-- ==== Sys2Proof/Laws/KeepsModes.lean ====
section
/-! SUPPORT. Laws/KeepsModes.lean: what the modes, the swap, the tick and the remaining commands keep. -/

set_option maxRecDepth 4000

namespace Sys2Proof.Machine

/-! ### Machine/SysOps.lean -/

theorem setOf_wf (ws : List (Nat × Word)) : (setOf ws).wf Regs.resetOf = true :=
  WMap.foldl_wf _ (fun _ _ h => WMap.set_wf h _ _) ws rfl

theorem State.loseInput_keeps {s0 : State} (s : State) (hk : Keeps s0 s) : Keeps s0 (State.loseInput s) := by
  unfold State.loseInput
  repeat' (first
    | intro _ | with_reducible exact hk | with_reducible assumption | with_reducible apply State.log_keeps
    | with_reducible apply State.raise_keeps | with_reducible apply State.stick_keeps | with_reducible apply State.wr_keeps
    | fail_if_no_progress (with_reducible apply keeps_mk) | with_reducible apply keeps_foldl | with_reducible apply keeps_fin
    | with_reducible apply keeps_wait | with_reducible apply keepsR_next | with_reducible apply keeps_ite
    | with_reducible apply keepsR_ite | with_reducible apply keeps_foldl_snd | with_reducible apply keeps_foldl_fst
    | with_reducible refine keeps_snd (by assumption) ?_ | with_reducible refine keeps_fst (by assumption) ?_ | dsimp only | split)

theorem State.judgeInputs_keeps {s0 : State} (s : State) (hk : Keeps s0 s) : Keeps s0 (State.judgeInputs s) := by
  unfold State.judgeInputs
  repeat' (first
    | intro _ | with_reducible exact hk | with_reducible assumption | with_reducible apply State.dinJudge_keeps
    | fail_if_no_progress (with_reducible apply keeps_mk) | with_reducible apply keeps_foldl)

theorem State.expertEffect_keeps {s0 : State} (p off : Nat) (s : State) (hk : Keeps s0 s) : Keeps s0 (State.expertEffect p off s) := by
  unfold State.expertEffect
  repeat' (first
    | intro _ | with_reducible exact hk | with_reducible assumption | with_reducible apply State.crystalFail_keeps
    | with_reducible apply State.enterSafe_keeps | with_reducible apply State.fire_keeps
    | with_reducible apply State.judgeInputs_keeps | with_reducible apply State.loseInput_keeps
    | with_reducible apply State.portDown_keeps | with_reducible apply State.wr_keeps
    | fail_if_no_progress (with_reducible apply keeps_mk) | with_reducible apply keeps_foldl | with_reducible apply keeps_fin
    | with_reducible apply keeps_wait | with_reducible apply keepsR_next | with_reducible apply keeps_ite)

theorem State.reloadExperts_keeps {s0 : State} (s : State) (hk : Keeps s0 s) : Keeps s0 (State.reloadExperts s) := by
  unfold State.reloadExperts
  repeat' (first
    | intro _ | with_reducible exact hk | with_reducible assumption | with_reducible apply State.expertEffect_keeps
    | with_reducible apply State.reloadExpert_keeps | fail_if_no_progress (with_reducible apply keeps_mk)
    | with_reducible apply keeps_foldl)

theorem State.applySealBank_keeps {s0 : State} (new : Nat) (s : State) (hk : Keeps s0 s) : Keeps s0 (State.applySealBank new s) := by
  unfold State.applySealBank
  repeat' (first
    | intro _ | with_reducible exact hk | with_reducible assumption | with_reducible apply State.log_keeps
    | with_reducible apply State.raise_keeps | with_reducible apply State.stick_keeps | with_reducible apply State.wr_keeps
    | fail_if_no_progress (with_reducible apply keeps_mk) | with_reducible apply keeps_foldl | with_reducible apply keeps_fin
    | with_reducible apply keeps_wait | with_reducible apply keepsR_next | with_reducible apply keeps_ite)

theorem State.takeSeal_keeps {s0 : State} (s : State) (hk : Keeps s0 s) : Keeps s0 (State.takeSeal s) := by
  unfold State.takeSeal
  repeat' (first
    | intro _ | with_reducible exact hk | with_reducible assumption | with_reducible apply State.applySealBank_keeps
    | fail_if_no_progress (with_reducible apply keeps_mk) | with_reducible apply keeps_foldl | with_reducible apply keeps_fin
    | with_reducible apply keeps_wait | with_reducible apply keepsR_next | with_reducible apply keeps_ite
    | with_reducible apply keepsR_ite | with_reducible apply keeps_foldl_snd | with_reducible apply keeps_foldl_fst
    | with_reducible refine keeps_snd (by assumption) ?_ | with_reducible refine keeps_fst (by assumption) ?_ | dsimp only | split)

theorem State.deleteStalls_keeps {s0 : State} (s : State) (hk : Keeps s0 s) : Keeps s0 (State.deleteStalls s) := by
  unfold State.deleteStalls
  repeat' (first
    | intro _ | with_reducible exact hk | with_reducible assumption | with_reducible apply State.removeStall_keeps
    | fail_if_no_progress (with_reducible apply keeps_mk) | with_reducible apply keeps_foldl)

theorem State.restoreOpps_keeps {s0 : State} (s : State) (hk : Keeps s0 s) : Keeps s0 (State.restoreOpps s) := by
  unfold State.restoreOpps
  repeat' (first | intro _ | with_reducible exact hk | with_reducible assumption | with_reducible apply State.applyOpps_keeps)

theorem State.enterService_keeps {s0 : State} (m : Mode) (transition role : Nat) (s : State)
    (hk : Keeps s0 s) : Keeps s0 (State.enterService m transition role s) := by
  unfold State.enterService
  repeat' (first
    | intro _ | with_reducible exact hk | with_reducible assumption | with_reducible apply State.judgeInputs_keeps
    | with_reducible apply State.reloadExperts_keeps | with_reducible apply State.restoreOpps_keeps
    | with_reducible apply State.setMode_keeps | with_reducible apply State.setRole_keeps)

theorem State.enterRun_keeps {s0 : State} (role : Nat) (s : State) (hk : Keeps s0 s) : Keeps s0 (State.enterRun role s) := by
  unfold State.enterRun
  repeat' (first
    | intro _ | with_reducible exact hk | with_reducible assumption | with_reducible apply State.becomeSuspect_keeps
    | with_reducible apply State.closeSession_keeps | with_reducible apply State.complete_keeps
    | with_reducible apply State.deleteStalls_keeps | with_reducible apply State.enterService_keeps
    | with_reducible apply State.gooseRestart_keeps | with_reducible apply State.stick_keeps
    | fail_if_no_progress (with_reducible apply keeps_mk) | with_reducible apply keeps_foldl | with_reducible apply keeps_fin
    | with_reducible apply keeps_wait | with_reducible apply keepsR_next | with_reducible apply keeps_ite)

theorem State.noteGroupFull_keeps {s0 : State} (s : State) (hk : Keeps s0 s) : Keeps s0 (State.noteGroupFull s) := by
  unfold State.noteGroupFull
  repeat' (first
    | intro _ | with_reducible exact hk | with_reducible assumption | with_reducible apply State.stick_keeps
    | fail_if_no_progress (with_reducible apply keeps_mk) | with_reducible apply keeps_foldl | with_reducible apply keeps_fin
    | with_reducible apply keeps_wait | with_reducible apply keepsR_next | with_reducible apply keeps_ite)

theorem State.endTest_keeps {s0 : State} (s : State) (hk : Keeps s0 s) : Keeps s0 (State.endTest s) := by
  unfold State.endTest
  repeat' (first
    | intro _ | with_reducible exact hk | with_reducible assumption | with_reducible apply State.endSimulation_keeps
    | with_reducible apply State.judgeInputs_keeps | with_reducible apply State.reloadExperts_keeps
    | with_reducible apply State.restoreOpps_keeps | with_reducible apply State.setMode_keeps
    | fail_if_no_progress (with_reducible apply keeps_mk))

theorem State.beginTest_keeps {s0 : State} (s : State) (hk : Keeps s0 s) : Keeps s0 (State.beginTest s) := by
  unfold State.beginTest
  repeat' (first
    | intro _ | with_reducible exact hk | with_reducible assumption | with_reducible apply State.restoreOpps_keeps
    | with_reducible apply State.setMode_keeps | with_reducible apply State.wr_keeps)

theorem State.takeOver_keeps {s0 : State} (s : State) (hk : Keeps s0 s) : Keeps s0 (State.takeOver s) := by
  unfold State.takeOver
  repeat' (first
    | intro _ | with_reducible exact hk | with_reducible assumption | with_reducible apply State.complete_keeps
    | with_reducible apply State.endSimulation_keeps | with_reducible apply State.enterService_keeps
    | with_reducible apply State.fire_keeps | with_reducible apply State.raise_keeps | with_reducible apply State.stick_keeps
    | fail_if_no_progress (with_reducible apply keeps_mk) | with_reducible apply keeps_foldl | with_reducible apply keeps_fin
    | with_reducible apply keeps_wait | with_reducible apply keepsR_next | with_reducible apply keeps_ite)

theorem State.handOver_keeps {s0 : State} (s : State) (hk : Keeps s0 s) : Keeps s0 (State.handOver s) := by
  unfold State.handOver
  repeat' (first
    | intro _ | with_reducible exact hk | with_reducible assumption | with_reducible apply State.enterService_keeps
    | with_reducible apply State.finish_keeps | fail_if_no_progress (with_reducible apply keeps_mk) | with_reducible apply keeps_foldl
    | with_reducible apply keeps_fin | with_reducible apply keeps_wait | with_reducible apply keepsR_next
    | with_reducible apply keeps_ite | with_reducible apply keepsR_ite | with_reducible apply keeps_foldl_snd
    | with_reducible apply keeps_foldl_fst | with_reducible refine keeps_snd (by assumption) ?_
    | with_reducible refine keeps_fst (by assumption) ?_ | dsimp only | split)

theorem State.testBoundary_keeps {s0 : State} (s : State) (hk : Keeps s0 s) : Keeps s0 (State.testBoundary s) := by
  unfold State.testBoundary
  repeat' (first
    | intro _ | with_reducible exact hk | with_reducible assumption | with_reducible apply State.beginTest_keeps
    | with_reducible apply State.endTest_keeps | with_reducible apply State.finish_keeps
    | fail_if_no_progress (with_reducible apply keeps_mk) | with_reducible apply keeps_foldl | with_reducible apply keeps_fin
    | with_reducible apply keeps_wait | with_reducible apply keepsR_next | with_reducible apply keeps_ite
    | with_reducible apply keepsR_ite | with_reducible apply keeps_foldl_snd | with_reducible apply keeps_foldl_fst
    | with_reducible refine keeps_snd (by assumption) ?_ | with_reducible refine keeps_fst (by assumption) ?_ | dsimp only | split)

theorem State.afterReset_keeps {s0 : State} (s : State) (h : Keeps s0 s) : Keeps s0 (State.afterReset s) := by
  unfold State.afterReset
  exact keeps_foldl (fun v x hv => State.wr_keeps _ _ _ hv) ⟨h.pending, h.now, fun _ => rfl⟩

theorem State.assertReset_keeps {s0 : State} (cause : Nat) (held : Bool) (s : State)
    (hk : Keeps s0 s) : Keeps s0 (State.assertReset cause held s) := by
  unfold State.assertReset
  repeat' (first
    | intro _ | with_reducible exact hk | with_reducible assumption | with_reducible apply State.afterReset_keeps
    | with_reducible apply State.setMode_keeps | with_reducible apply State.takeSeal_keeps | with_reducible apply State.wr_keeps
    | fail_if_no_progress (with_reducible apply keeps_mk) | with_reducible apply keeps_foldl | with_reducible apply keeps_fin
    | with_reducible apply keeps_wait | with_reducible apply keepsR_next | with_reducible apply keeps_ite)

theorem State.releaseReset_keeps {s0 : State} (s : State) (hk : Keeps s0 s) : Keeps s0 (State.releaseReset s) := by
  unfold State.releaseReset
  repeat' (first
    | intro _ | with_reducible exact hk | with_reducible assumption | with_reducible apply State.wr_keeps
    | fail_if_no_progress (with_reducible apply keeps_mk))

theorem State.powerOn_keeps {s0 : State} (s : State) (hk : Keeps s0 s) : Keeps s0 (State.powerOn s) := by
  unfold State.powerOn
  repeat' (first
    | intro _ | with_reducible exact hk | with_reducible assumption | with_reducible apply State.afterReset_keeps
    | with_reducible apply State.log_keeps | with_reducible apply State.raise_keeps | with_reducible apply State.releaseReset_keeps
    | with_reducible apply State.wr_keeps | fail_if_no_progress (with_reducible apply keeps_mk))

theorem State.powerDown_keeps {s0 : State} (s : State) (hk : Keeps s0 s) : Keeps s0 (State.powerDown s) := by
  unfold State.powerDown
  repeat' (first
    | intro _ | with_reducible exact hk | with_reducible assumption | with_reducible apply State.assertReset_keeps
    | with_reducible apply State.linksDown_keeps | with_reducible apply State.log_keeps | with_reducible apply State.openOutputs_keeps
    | with_reducible apply State.stampRetained_keeps | with_reducible apply State.stopRuns_keeps | with_reducible apply State.wr_keeps
    | fail_if_no_progress (with_reducible apply keeps_mk) | with_reducible apply keeps_foldl | with_reducible apply keeps_fin
    | with_reducible apply keeps_wait | with_reducible apply keepsR_next | with_reducible apply keeps_ite)

theorem State.imageKey_keeps {s0 : State} (s : State) (hk : Keeps s0 s) : Keeps s0 (State.imageKey s).2 := by
  unfold State.imageKey
  repeat' (first | intro _ | with_reducible exact hk | with_reducible assumption | with_reducible apply State.tagCheck_keeps)

theorem State.imageCheck_keeps {s0 : State} (formatOk crcOk sigOk : Bool) (epoch : Nat) (body : WMap) (s : State)
    (hk : Keeps s0 s) : Keeps s0 (State.imageCheck formatOk crcOk sigOk epoch body s).2 := by
  unfold State.imageCheck
  repeat' (first
    | intro _ | with_reducible exact hk | with_reducible assumption | with_reducible apply State.imageKey_keeps
    | fail_if_no_progress (with_reducible apply keeps_mk) | with_reducible apply keeps_foldl | with_reducible apply keeps_fin
    | with_reducible apply keeps_wait | with_reducible apply keepsR_next | with_reducible apply keeps_ite
    | with_reducible apply keepsR_ite | with_reducible apply keeps_foldl_snd | with_reducible apply keeps_foldl_fst
    | with_reducible refine keeps_snd (by assumption) ?_ | with_reducible refine keeps_fst (by assumption) ?_ | dsimp only | split)

theorem State.readRole_keeps {s0 : State} (s : State) (hk : Keeps s0 s) : Keeps s0 (State.readRole s) := by
  unfold State.readRole
  repeat' (first
    | intro _ | with_reducible exact hk | with_reducible assumption | with_reducible apply State.complete_keeps
    | with_reducible apply State.wr_keeps | fail_if_no_progress (with_reducible apply keeps_mk) | with_reducible apply keeps_foldl
    | with_reducible apply keeps_fin | with_reducible apply keeps_wait | with_reducible apply keepsR_next
    | with_reducible apply keeps_ite)

theorem State.generateRoot_keeps {s0 : State} (bankB : Bool) (s : State)
    (hk : Keeps s0 s) : Keeps s0 (State.generateRoot bankB s) := by
  unfold State.generateRoot
  repeat' (first
    | intro _ | with_reducible exact hk | with_reducible assumption | with_reducible apply State.enterSafe_keeps
    | with_reducible apply State.trngBytes_keeps | fail_if_no_progress (with_reducible apply keeps_mk)
    | with_reducible apply keeps_foldl | with_reducible apply keeps_fin | with_reducible apply keeps_wait
    | with_reducible apply keepsR_next | with_reducible apply keeps_ite)

theorem State.rootDecision_keeps {s0 : State} (s : State) (hk : Keeps s0 s) : Keeps s0 (State.rootDecision s) := by
  unfold State.rootDecision
  repeat' (first
    | intro _ | with_reducible exact hk | with_reducible assumption | with_reducible apply State.enterSafe_keeps
    | with_reducible apply State.generateRoot_keeps | fail_if_no_progress (with_reducible apply keeps_mk)
    | with_reducible apply keeps_foldl | with_reducible apply keeps_fin | with_reducible apply keeps_wait
    | with_reducible apply keepsR_next | with_reducible apply keeps_ite)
☆ ☆ ☆
→ Action item: Every line of the listing that holds "noteGroupFull" should be found and copied.

→ Result:
theorem State.noteGroupFull_keeps {s0 : State} (s : State) (hk : Keeps s0 s) : Keeps s0 (State.noteGroupFull s) := by
  unfold State.noteGroupFull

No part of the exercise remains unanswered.